→ **AIM OF THE EXERCISE**: Please restate, word for word, the lines below that begin at the one with "def partsSize (l" and end at the one with "def sealUnits (s". Leave out all other lines.

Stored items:
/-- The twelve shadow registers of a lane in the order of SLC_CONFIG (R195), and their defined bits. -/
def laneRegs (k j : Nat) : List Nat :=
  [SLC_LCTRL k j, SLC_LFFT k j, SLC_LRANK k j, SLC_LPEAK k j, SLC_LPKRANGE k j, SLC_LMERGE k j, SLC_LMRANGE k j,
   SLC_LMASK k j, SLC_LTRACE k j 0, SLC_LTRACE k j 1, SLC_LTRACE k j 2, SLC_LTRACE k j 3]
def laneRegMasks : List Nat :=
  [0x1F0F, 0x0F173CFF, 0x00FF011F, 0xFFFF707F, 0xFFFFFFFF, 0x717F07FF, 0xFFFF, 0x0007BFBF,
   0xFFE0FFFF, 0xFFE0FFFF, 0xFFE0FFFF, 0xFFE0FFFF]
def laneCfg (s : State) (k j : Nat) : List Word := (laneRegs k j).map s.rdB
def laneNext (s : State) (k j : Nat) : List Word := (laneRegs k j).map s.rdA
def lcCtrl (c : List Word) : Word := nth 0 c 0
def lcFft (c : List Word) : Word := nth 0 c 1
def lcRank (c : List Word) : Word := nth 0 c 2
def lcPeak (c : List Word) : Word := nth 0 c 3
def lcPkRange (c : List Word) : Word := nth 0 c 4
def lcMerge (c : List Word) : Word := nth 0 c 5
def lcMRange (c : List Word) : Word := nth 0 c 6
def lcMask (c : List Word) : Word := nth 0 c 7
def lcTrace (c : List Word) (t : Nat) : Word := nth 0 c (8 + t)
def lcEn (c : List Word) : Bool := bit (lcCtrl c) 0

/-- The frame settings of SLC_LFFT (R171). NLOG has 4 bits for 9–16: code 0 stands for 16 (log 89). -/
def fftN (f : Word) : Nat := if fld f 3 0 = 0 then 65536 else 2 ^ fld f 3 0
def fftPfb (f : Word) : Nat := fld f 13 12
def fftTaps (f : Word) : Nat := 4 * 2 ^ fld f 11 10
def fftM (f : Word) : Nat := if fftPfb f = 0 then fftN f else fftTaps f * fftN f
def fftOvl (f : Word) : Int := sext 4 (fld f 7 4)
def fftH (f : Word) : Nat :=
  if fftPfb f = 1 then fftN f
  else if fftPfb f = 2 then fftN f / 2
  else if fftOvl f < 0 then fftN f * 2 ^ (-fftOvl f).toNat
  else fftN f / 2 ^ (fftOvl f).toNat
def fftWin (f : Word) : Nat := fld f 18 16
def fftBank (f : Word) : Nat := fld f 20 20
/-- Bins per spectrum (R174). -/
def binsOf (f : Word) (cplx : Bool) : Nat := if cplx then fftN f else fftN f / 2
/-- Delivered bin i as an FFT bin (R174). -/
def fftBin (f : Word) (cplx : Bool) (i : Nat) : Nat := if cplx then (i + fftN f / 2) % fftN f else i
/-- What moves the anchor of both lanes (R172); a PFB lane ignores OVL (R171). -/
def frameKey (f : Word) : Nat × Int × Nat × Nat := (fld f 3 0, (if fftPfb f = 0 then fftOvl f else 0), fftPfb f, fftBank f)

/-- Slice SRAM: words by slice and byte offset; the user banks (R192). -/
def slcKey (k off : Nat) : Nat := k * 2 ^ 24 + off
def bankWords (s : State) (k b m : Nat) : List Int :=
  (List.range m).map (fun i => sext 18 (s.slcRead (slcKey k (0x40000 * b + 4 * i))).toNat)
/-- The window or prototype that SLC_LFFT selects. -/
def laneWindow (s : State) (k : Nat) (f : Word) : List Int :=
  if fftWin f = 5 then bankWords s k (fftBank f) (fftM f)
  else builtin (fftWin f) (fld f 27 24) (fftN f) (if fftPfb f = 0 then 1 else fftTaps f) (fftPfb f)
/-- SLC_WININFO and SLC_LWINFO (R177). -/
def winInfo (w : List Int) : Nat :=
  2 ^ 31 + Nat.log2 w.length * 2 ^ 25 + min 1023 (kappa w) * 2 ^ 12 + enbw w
---
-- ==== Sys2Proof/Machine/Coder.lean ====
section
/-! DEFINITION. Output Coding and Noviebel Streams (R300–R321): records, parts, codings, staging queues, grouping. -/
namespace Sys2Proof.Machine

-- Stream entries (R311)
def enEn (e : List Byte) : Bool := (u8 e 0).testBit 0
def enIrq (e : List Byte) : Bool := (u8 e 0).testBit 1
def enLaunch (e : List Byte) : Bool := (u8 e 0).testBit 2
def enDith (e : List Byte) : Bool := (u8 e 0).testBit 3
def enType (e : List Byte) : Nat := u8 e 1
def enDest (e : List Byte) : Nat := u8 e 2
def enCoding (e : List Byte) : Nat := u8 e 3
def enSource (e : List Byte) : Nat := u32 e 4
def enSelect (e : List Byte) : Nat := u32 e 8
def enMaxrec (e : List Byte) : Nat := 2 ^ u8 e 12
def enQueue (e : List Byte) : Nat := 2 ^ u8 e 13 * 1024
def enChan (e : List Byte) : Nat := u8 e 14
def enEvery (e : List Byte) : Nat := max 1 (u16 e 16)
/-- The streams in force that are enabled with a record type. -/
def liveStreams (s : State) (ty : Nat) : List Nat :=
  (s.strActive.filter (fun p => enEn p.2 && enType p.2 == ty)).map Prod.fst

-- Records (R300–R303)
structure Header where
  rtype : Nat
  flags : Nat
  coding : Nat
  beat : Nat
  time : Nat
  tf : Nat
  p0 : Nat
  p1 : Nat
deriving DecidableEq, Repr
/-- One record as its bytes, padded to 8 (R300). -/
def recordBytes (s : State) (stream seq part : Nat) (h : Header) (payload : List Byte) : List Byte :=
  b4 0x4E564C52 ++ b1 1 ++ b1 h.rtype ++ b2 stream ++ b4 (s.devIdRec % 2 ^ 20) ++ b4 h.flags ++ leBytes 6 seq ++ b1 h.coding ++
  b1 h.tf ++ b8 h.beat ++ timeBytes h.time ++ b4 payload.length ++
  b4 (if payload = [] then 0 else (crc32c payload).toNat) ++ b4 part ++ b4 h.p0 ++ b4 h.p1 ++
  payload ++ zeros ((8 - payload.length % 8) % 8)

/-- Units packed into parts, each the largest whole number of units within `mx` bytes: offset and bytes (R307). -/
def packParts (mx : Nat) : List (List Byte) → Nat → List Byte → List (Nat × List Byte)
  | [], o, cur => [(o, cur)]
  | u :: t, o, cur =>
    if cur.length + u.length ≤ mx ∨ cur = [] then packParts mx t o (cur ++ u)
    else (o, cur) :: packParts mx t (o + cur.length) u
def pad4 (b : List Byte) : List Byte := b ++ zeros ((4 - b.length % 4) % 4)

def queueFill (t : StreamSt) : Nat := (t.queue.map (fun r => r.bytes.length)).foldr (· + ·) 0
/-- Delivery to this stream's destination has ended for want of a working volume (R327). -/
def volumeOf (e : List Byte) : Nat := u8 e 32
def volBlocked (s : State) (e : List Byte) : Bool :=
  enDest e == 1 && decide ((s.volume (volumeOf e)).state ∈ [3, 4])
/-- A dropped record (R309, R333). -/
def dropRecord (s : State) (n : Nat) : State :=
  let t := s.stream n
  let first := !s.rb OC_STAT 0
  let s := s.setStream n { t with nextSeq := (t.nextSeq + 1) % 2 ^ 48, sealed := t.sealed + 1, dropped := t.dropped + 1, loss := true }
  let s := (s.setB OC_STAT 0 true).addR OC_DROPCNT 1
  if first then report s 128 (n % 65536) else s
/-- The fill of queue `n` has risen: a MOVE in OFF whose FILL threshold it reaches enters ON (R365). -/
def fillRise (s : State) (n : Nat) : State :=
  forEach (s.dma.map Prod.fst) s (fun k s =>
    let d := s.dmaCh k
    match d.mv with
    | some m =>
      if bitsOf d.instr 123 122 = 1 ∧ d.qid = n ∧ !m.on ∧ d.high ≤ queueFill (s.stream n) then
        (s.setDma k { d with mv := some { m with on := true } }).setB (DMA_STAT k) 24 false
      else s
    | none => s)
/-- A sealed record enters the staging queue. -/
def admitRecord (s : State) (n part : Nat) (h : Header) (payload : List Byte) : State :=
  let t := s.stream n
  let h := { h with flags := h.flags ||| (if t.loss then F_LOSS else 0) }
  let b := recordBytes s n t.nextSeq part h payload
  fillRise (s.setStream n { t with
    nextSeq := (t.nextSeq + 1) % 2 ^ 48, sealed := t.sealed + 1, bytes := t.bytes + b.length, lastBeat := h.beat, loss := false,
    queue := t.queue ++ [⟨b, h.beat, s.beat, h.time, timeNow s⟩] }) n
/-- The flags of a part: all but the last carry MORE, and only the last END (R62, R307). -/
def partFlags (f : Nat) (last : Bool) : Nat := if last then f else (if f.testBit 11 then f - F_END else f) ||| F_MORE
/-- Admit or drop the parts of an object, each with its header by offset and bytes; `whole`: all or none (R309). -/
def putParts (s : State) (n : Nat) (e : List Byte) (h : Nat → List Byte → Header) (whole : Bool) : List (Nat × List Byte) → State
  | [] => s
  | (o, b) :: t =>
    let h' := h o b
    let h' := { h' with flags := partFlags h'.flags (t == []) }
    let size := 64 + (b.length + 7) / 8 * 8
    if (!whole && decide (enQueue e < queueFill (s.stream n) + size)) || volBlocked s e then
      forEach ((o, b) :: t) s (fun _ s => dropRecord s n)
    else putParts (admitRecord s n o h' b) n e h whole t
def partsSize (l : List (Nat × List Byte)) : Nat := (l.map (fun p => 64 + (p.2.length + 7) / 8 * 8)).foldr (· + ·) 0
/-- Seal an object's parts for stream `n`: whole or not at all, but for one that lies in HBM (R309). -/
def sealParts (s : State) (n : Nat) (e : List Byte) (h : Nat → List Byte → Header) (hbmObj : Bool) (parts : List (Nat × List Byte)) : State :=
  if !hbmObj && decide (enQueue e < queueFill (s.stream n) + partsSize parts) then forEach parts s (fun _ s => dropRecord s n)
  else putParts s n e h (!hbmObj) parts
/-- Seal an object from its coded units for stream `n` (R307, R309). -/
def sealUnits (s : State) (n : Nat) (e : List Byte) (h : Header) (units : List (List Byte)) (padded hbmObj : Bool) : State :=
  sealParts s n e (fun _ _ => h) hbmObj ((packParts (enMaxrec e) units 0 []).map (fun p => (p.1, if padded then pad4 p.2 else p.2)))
==
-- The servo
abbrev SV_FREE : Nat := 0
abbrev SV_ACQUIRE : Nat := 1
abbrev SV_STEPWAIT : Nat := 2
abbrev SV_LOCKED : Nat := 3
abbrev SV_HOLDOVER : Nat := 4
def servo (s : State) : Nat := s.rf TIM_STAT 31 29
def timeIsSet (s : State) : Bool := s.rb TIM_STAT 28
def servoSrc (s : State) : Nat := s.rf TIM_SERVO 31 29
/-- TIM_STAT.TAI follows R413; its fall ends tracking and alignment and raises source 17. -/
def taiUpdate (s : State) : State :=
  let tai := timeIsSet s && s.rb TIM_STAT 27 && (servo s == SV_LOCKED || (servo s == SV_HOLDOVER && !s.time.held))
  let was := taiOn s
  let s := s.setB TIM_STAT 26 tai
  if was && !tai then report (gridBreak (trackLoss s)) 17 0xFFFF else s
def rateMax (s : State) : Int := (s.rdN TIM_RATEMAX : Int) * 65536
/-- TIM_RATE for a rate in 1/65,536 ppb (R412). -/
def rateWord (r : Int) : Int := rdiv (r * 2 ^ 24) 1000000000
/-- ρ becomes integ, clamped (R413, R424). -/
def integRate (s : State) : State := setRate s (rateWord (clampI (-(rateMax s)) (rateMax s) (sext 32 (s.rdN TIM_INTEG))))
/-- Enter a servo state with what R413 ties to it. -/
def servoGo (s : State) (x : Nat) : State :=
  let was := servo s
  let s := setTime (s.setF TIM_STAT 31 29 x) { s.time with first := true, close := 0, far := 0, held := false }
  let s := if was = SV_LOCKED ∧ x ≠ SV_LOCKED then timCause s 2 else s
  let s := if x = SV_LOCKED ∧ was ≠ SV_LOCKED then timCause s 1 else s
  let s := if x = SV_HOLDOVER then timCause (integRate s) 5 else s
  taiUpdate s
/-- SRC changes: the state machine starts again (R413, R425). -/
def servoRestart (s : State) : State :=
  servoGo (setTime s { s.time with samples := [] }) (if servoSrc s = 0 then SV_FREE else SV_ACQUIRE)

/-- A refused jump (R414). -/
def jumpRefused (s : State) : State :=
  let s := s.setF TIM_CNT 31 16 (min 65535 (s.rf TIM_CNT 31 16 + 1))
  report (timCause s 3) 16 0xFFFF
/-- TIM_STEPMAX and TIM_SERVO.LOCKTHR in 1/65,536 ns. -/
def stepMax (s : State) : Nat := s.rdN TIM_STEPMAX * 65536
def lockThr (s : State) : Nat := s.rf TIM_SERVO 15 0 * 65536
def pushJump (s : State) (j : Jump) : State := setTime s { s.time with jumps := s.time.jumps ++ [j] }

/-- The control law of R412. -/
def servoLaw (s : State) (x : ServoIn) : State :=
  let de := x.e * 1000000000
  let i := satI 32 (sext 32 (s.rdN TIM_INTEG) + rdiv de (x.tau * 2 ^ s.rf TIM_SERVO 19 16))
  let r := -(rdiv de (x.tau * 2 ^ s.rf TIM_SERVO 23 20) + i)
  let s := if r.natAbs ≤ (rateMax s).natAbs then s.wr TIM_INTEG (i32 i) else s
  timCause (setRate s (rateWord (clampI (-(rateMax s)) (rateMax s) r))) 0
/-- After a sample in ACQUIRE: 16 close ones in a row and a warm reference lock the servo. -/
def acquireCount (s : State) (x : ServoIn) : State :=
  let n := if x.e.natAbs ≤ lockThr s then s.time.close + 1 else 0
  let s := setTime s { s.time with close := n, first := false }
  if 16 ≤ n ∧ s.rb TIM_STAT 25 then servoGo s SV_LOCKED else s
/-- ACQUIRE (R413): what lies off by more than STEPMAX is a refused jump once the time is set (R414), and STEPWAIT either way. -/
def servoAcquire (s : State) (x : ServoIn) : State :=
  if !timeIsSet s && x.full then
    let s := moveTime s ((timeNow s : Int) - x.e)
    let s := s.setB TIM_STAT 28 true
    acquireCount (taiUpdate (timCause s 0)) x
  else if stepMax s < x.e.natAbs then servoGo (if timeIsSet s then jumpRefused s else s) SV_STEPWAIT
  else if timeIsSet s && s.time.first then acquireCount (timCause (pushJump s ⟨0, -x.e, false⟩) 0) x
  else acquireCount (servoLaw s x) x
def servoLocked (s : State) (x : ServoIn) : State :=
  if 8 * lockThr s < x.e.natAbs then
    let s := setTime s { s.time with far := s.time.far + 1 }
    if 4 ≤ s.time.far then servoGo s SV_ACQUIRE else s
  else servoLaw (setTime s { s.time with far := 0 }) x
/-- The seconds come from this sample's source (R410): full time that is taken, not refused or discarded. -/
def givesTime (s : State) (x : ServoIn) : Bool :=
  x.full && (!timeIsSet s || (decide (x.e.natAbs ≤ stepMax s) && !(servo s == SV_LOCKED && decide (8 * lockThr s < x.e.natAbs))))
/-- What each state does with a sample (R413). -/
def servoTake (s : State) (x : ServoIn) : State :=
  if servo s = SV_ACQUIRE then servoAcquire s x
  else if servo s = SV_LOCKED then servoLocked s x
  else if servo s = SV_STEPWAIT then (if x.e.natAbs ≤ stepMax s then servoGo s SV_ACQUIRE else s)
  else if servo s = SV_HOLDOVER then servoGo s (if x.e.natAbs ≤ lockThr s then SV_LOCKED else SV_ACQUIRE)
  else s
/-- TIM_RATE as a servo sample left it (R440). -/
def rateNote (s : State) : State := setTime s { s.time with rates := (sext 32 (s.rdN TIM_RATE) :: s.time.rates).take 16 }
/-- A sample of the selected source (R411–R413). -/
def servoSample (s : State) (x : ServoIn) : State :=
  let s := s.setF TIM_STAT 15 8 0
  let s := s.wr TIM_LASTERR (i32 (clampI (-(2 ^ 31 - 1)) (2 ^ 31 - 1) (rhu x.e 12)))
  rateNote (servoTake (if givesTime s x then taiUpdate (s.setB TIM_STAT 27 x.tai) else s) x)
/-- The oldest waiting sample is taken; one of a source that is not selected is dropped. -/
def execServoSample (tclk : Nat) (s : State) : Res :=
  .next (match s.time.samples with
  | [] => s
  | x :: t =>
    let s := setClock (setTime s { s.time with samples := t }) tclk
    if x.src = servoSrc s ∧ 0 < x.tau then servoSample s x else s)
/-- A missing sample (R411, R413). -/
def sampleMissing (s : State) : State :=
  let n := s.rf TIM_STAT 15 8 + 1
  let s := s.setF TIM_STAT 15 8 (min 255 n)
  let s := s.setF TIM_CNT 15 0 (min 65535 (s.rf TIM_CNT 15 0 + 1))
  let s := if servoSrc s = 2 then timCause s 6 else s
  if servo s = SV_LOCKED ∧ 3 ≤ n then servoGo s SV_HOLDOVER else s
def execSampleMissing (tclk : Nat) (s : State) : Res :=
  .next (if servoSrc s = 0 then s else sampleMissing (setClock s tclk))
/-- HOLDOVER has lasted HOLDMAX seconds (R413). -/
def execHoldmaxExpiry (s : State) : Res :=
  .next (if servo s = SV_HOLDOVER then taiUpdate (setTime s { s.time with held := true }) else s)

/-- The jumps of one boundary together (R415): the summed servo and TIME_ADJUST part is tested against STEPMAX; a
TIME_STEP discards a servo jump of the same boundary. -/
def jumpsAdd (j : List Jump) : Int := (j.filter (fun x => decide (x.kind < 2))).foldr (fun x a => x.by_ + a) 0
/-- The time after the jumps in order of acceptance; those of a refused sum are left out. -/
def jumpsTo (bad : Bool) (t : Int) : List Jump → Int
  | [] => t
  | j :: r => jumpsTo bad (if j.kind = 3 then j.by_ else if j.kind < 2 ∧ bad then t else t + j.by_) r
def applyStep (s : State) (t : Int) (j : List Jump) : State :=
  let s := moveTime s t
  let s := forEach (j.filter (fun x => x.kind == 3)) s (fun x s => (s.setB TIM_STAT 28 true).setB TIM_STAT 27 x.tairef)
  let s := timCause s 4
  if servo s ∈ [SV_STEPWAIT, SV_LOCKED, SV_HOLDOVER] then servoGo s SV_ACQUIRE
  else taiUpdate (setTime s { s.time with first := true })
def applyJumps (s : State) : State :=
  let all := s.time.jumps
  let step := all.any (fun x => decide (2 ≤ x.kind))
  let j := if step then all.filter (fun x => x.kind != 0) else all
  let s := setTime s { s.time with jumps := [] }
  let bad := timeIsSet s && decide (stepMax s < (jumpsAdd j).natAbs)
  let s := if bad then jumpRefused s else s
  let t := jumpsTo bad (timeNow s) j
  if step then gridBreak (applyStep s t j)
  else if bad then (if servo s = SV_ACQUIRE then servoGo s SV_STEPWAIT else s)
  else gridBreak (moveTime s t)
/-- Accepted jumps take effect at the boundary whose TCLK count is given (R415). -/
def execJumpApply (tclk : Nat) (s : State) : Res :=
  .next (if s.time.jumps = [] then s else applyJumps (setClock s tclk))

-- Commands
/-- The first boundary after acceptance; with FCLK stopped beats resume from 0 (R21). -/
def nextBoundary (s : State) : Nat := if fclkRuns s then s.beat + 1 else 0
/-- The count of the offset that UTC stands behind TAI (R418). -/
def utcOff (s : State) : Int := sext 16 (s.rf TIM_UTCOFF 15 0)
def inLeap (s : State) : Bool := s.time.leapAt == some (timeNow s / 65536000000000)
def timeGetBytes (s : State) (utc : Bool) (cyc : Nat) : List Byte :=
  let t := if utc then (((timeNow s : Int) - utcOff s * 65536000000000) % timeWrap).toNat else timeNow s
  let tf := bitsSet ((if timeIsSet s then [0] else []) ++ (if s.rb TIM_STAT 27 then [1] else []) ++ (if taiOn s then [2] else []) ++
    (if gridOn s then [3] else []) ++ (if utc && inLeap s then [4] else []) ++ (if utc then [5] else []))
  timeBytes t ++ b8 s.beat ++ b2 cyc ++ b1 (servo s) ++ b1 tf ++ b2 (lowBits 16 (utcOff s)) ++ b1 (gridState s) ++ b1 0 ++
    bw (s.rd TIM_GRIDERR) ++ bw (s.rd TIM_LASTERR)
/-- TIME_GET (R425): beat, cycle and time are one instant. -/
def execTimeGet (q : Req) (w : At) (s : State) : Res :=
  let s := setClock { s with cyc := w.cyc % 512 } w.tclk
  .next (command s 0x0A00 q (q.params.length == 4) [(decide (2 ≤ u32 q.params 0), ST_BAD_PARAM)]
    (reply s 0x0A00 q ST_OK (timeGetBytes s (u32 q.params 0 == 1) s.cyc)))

→ **TASK SOLUTION**:
def partsSize (l : List (Nat × List Byte)) : Nat := (l.map (fun p => 64 + (p.2.length + 7) / 8 * 8)).foldr (· + ·) 0
/-- Seal an object's parts for stream `n`: whole or not at all, but for one that lies in HBM (R309). -/
def sealParts (s : State) (n : Nat) (e : List Byte) (h : Nat → List Byte → Header) (hbmObj : Bool) (parts : List (Nat × List Byte)) : State :=
  if !hbmObj && decide (enQueue e < queueFill (s.stream n) + partsSize parts) then forEach parts s (fun _ s => dropRecord s n)
  else putParts s n e h (!hbmObj) parts
/-- Seal an object from its coded units for stream `n` (R307, R309). -/
def sealUnits (s : State) (n : Nat) (e : List Byte) (h : Header) (units : List (List Byte)) (padded hbmObj : Bool) : State :=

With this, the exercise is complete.